_WORKING DATA_:
##############################

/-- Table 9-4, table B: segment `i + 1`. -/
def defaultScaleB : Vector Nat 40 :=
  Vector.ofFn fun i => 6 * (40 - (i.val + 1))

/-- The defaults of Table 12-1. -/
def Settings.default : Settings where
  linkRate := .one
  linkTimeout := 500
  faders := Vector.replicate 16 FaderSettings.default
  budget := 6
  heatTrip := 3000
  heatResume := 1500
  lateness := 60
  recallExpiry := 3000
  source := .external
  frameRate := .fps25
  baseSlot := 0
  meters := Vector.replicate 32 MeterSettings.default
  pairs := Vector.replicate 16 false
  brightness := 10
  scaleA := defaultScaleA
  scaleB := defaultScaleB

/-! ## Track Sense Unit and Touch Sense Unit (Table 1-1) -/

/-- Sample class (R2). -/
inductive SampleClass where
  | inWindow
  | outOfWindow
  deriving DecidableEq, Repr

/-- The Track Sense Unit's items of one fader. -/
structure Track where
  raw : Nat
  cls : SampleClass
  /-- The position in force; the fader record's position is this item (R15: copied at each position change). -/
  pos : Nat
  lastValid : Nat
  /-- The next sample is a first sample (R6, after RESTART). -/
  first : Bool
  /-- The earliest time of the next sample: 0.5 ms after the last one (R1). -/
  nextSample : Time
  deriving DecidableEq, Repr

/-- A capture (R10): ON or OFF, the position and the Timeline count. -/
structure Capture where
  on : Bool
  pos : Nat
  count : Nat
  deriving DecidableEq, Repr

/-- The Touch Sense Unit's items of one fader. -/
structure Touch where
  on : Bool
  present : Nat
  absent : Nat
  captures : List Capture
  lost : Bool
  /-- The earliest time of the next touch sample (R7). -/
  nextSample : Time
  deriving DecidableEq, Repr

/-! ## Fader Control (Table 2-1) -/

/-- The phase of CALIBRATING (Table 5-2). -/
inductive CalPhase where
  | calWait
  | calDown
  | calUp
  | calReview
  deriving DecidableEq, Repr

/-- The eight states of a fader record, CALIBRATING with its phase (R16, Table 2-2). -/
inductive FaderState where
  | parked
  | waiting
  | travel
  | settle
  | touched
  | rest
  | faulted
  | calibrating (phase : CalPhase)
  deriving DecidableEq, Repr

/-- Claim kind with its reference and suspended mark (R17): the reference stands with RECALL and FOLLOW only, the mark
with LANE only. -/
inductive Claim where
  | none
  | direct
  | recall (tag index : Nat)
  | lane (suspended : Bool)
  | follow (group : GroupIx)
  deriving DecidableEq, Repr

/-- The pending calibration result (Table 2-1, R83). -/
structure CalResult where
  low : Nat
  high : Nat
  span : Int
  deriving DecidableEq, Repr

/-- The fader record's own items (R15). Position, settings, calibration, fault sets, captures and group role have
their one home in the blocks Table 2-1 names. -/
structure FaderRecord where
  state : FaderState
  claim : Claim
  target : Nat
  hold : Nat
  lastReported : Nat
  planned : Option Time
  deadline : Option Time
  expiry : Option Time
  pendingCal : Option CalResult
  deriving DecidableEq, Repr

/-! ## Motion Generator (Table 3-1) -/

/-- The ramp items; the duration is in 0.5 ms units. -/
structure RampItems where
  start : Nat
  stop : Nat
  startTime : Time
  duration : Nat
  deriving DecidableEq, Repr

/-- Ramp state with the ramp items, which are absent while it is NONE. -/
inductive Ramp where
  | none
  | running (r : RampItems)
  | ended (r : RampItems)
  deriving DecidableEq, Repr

##############################

_WHAT IS BEING ASKED_:
Could you filter the material above and copy each line that holds the word "Bool"?

_TASK OUTPUT_:
  first : Bool
  on : Bool
  on : Bool
  lost : Bool
  | lane (suspended : Bool)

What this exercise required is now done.